■ **DATA FOR THIS TASK**
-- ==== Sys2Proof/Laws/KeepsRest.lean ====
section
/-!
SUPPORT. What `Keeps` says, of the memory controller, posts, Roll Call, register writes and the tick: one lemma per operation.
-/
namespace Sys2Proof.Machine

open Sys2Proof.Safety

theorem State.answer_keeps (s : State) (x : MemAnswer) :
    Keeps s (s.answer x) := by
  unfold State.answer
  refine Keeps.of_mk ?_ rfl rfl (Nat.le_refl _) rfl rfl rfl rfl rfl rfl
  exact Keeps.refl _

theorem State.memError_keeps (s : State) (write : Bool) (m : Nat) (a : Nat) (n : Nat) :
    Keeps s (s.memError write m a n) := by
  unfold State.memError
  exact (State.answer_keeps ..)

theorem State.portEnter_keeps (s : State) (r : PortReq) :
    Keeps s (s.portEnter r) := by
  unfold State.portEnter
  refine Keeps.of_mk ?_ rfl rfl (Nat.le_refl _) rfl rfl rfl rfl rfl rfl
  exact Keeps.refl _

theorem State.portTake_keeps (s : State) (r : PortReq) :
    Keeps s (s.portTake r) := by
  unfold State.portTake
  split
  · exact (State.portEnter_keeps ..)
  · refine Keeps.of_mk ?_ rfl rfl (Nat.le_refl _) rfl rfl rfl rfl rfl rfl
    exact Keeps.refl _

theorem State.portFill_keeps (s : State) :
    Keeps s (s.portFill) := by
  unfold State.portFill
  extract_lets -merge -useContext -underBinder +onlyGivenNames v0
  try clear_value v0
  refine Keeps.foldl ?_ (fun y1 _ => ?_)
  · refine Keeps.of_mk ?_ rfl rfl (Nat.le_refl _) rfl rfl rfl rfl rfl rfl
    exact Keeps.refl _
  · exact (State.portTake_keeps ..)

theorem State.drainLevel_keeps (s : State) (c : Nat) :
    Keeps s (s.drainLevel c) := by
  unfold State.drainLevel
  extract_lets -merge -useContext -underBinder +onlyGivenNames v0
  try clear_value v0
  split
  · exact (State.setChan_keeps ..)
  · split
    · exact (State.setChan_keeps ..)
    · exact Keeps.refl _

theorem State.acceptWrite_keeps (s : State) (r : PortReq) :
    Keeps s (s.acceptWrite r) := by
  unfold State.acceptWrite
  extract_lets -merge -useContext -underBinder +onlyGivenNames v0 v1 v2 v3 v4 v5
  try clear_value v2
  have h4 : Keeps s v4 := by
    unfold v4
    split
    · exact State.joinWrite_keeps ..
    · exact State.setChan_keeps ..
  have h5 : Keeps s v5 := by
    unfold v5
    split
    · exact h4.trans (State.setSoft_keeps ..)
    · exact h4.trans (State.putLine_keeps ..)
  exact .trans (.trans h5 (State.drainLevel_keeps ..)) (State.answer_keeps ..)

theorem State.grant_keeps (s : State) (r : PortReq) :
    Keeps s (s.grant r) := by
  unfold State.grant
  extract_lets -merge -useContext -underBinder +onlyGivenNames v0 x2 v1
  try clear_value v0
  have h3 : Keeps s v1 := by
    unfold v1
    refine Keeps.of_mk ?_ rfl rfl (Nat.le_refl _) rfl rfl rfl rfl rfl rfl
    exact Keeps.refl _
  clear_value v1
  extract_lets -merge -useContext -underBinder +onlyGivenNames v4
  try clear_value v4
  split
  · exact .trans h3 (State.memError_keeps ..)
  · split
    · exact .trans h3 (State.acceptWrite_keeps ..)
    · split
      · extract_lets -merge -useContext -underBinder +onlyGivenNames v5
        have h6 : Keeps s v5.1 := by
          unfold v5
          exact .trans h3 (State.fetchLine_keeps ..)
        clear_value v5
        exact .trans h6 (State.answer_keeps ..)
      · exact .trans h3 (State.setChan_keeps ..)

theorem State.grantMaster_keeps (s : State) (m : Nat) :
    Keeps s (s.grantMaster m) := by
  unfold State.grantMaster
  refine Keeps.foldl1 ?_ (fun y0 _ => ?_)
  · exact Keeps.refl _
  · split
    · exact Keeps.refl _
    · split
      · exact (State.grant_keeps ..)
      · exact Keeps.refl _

■ **PROBLEM DESCRIPTION**
From the first line of the data through the line with "theorem State.answer_keeps (s", quote each line exactly and add nothing else.

■ **ANSWER SPACE**
-- ==== Sys2Proof/Laws/KeepsRest.lean ====
section
/-!
SUPPORT. What `Keeps` says, of the memory controller, posts, Roll Call, register writes and the tick: one lemma per operation.
-/
namespace Sys2Proof.Machine

open Sys2Proof.Safety

theorem State.answer_keeps (s : State) (x : MemAnswer) :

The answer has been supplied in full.